* What you are asked to do *
Below is a listing. Quote from it, exactly, the lines from the one containing "Sys2Proof.Machine.execAtomicOr64 dst src offset s" down to the one containing "Sys2Proof.Machine.execAtomicAnd64 dst src offset s", both ends included, and nothing else.
-------- Exercise data
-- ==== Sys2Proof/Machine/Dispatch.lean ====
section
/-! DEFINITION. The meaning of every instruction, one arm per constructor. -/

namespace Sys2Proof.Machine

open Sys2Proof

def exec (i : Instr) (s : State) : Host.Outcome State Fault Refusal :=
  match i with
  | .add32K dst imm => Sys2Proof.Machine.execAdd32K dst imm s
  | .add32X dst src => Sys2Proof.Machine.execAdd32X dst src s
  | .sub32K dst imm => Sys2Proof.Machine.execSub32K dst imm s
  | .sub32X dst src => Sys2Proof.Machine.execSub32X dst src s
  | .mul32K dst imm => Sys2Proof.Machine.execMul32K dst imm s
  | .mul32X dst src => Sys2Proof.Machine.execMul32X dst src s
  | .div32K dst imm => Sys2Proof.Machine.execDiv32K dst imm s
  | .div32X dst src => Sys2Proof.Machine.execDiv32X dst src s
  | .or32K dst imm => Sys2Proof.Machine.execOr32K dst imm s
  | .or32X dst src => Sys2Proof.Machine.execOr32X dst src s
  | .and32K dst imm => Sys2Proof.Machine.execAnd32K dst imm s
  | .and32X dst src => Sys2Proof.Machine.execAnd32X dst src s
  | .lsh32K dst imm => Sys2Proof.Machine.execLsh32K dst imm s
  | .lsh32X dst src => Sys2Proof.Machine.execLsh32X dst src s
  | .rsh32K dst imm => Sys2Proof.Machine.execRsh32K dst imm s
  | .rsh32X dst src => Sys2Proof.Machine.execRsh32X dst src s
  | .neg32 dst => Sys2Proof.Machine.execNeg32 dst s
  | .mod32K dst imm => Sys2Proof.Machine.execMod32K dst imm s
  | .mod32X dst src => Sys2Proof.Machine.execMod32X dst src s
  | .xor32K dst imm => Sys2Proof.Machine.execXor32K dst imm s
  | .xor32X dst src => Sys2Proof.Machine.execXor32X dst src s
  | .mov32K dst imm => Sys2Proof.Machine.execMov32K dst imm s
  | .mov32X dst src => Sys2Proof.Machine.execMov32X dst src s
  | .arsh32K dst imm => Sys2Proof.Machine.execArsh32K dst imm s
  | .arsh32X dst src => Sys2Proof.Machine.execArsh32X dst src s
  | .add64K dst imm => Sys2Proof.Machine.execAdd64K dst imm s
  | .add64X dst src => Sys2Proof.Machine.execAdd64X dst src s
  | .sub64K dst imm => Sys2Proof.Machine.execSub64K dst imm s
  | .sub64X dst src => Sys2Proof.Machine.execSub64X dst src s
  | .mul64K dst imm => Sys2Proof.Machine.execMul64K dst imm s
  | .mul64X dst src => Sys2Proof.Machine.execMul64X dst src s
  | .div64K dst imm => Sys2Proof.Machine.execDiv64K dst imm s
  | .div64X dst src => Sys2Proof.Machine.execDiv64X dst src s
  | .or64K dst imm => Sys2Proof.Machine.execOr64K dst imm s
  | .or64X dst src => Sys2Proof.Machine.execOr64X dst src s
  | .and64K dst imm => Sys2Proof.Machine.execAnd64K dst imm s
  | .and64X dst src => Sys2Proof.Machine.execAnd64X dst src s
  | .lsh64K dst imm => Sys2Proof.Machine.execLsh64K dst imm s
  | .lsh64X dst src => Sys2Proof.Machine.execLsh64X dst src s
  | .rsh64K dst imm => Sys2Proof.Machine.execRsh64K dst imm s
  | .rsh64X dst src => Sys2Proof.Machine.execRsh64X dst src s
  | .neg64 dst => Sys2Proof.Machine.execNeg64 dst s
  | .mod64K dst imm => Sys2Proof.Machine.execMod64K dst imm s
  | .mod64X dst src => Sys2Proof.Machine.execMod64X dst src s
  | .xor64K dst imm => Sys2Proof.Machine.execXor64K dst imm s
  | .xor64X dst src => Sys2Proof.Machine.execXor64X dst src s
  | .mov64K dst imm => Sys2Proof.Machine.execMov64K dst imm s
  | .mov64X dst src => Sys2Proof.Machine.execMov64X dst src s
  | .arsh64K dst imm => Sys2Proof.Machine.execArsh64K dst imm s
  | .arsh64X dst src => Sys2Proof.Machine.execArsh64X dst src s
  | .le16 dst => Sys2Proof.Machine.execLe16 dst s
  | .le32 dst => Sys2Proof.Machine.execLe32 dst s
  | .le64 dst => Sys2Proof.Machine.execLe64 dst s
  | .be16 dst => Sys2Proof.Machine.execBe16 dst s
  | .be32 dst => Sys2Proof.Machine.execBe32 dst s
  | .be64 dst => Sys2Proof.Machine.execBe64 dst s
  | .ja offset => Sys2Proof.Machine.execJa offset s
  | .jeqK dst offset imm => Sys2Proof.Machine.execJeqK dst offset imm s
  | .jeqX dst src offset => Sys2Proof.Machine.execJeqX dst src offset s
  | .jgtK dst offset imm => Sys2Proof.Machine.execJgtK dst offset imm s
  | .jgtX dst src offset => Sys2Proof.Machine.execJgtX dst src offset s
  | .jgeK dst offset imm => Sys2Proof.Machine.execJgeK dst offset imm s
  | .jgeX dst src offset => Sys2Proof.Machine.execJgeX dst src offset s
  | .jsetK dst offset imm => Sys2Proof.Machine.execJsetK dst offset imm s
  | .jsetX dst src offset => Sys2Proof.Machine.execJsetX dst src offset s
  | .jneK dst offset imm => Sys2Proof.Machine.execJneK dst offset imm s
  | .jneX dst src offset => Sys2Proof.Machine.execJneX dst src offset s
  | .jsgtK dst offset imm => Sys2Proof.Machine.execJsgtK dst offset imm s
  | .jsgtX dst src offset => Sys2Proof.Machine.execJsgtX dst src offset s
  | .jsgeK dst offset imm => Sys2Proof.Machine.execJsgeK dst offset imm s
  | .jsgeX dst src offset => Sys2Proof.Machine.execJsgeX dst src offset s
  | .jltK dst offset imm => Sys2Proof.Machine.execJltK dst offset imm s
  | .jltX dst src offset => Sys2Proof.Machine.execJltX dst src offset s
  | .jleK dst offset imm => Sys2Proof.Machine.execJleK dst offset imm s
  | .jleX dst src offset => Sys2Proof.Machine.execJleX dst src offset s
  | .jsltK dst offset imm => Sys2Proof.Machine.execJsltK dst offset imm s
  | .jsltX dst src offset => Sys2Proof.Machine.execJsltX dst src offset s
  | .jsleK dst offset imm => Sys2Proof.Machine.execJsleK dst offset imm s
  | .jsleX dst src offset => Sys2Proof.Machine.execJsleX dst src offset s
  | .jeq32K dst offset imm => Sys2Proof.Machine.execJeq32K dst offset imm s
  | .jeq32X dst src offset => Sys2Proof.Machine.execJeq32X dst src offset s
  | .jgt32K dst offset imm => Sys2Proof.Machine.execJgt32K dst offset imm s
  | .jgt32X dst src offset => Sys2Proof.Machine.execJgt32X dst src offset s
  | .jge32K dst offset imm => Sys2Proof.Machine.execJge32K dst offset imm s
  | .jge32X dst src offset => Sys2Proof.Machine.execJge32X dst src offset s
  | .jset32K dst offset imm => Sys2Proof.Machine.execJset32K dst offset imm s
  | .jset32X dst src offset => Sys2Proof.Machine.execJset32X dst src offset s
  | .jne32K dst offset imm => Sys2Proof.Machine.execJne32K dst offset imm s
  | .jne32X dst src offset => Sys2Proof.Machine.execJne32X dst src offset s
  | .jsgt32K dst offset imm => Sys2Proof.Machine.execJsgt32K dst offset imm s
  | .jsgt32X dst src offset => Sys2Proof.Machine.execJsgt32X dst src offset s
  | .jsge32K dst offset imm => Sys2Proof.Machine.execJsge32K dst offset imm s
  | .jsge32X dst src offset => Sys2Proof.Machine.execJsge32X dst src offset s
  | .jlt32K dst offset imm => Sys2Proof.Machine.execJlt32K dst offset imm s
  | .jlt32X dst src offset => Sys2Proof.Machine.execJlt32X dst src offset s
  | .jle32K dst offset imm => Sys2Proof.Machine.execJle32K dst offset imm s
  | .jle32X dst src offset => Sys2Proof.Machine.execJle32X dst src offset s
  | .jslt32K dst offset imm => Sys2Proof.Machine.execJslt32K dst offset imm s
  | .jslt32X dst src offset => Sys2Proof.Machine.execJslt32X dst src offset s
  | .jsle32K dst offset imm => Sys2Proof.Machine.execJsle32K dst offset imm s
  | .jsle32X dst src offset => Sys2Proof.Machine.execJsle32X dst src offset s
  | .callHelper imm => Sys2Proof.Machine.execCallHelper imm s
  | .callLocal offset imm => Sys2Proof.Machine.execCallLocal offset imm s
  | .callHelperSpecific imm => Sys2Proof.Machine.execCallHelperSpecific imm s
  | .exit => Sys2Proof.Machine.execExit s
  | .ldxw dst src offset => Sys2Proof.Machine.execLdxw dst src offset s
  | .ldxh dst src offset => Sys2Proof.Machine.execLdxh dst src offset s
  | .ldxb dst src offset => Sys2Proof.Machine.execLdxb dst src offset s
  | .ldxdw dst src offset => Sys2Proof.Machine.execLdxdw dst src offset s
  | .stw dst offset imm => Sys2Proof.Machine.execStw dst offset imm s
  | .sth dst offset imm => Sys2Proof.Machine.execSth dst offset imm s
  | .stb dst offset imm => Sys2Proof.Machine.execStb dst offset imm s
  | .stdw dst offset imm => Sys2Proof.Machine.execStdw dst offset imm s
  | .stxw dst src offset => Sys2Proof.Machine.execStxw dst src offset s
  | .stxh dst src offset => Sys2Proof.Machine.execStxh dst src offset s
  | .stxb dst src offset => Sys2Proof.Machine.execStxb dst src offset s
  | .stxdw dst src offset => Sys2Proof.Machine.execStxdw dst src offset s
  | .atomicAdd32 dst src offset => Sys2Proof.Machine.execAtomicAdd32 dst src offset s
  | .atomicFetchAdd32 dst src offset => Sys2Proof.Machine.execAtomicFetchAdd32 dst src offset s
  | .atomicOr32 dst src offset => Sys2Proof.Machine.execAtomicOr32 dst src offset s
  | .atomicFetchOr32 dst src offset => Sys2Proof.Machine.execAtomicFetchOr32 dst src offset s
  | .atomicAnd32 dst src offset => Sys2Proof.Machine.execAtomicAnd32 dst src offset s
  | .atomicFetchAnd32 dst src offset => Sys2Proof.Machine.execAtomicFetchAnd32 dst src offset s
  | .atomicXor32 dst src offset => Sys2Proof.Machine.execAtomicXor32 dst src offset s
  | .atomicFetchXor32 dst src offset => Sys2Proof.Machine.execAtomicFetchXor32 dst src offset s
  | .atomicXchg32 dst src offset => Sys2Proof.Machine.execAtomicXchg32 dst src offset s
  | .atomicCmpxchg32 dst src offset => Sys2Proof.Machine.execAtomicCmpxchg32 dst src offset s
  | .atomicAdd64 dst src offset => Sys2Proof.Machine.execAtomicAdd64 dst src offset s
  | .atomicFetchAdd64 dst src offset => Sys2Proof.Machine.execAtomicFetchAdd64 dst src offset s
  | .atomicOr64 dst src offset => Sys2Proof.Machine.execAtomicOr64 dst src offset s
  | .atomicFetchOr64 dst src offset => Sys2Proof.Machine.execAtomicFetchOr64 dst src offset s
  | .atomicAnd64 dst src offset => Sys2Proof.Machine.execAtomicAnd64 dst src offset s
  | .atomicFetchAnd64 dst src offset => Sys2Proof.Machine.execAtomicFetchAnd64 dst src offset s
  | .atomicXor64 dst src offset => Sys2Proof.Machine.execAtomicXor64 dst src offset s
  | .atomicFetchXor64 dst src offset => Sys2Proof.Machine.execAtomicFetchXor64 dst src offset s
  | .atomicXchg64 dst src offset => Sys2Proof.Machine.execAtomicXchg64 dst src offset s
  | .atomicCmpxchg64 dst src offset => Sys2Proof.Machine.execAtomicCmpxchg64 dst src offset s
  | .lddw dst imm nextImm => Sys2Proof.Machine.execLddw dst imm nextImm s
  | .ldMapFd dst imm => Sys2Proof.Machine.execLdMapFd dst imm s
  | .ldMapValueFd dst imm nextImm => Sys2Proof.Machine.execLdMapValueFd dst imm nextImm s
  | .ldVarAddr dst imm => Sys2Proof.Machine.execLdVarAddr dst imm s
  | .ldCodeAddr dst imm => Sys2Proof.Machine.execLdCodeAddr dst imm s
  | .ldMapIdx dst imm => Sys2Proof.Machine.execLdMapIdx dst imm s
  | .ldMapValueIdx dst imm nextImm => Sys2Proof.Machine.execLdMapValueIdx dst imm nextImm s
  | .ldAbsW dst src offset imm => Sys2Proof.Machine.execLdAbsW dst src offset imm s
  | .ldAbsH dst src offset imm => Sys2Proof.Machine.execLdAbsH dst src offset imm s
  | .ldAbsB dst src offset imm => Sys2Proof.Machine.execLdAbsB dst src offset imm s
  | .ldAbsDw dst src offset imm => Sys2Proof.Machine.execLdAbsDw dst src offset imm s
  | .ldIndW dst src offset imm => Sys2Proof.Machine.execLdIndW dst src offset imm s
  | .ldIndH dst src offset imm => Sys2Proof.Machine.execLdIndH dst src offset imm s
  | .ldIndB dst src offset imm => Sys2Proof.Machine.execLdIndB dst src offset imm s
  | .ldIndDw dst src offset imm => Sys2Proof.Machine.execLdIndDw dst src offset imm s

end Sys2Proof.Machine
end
----------------
* Your solution *
  | .atomicOr64 dst src offset => Sys2Proof.Machine.execAtomicOr64 dst src offset s
  | .atomicFetchOr64 dst src offset => Sys2Proof.Machine.execAtomicFetchOr64 dst src offset s
  | .atomicAnd64 dst src offset => Sys2Proof.Machine.execAtomicAnd64 dst src offset s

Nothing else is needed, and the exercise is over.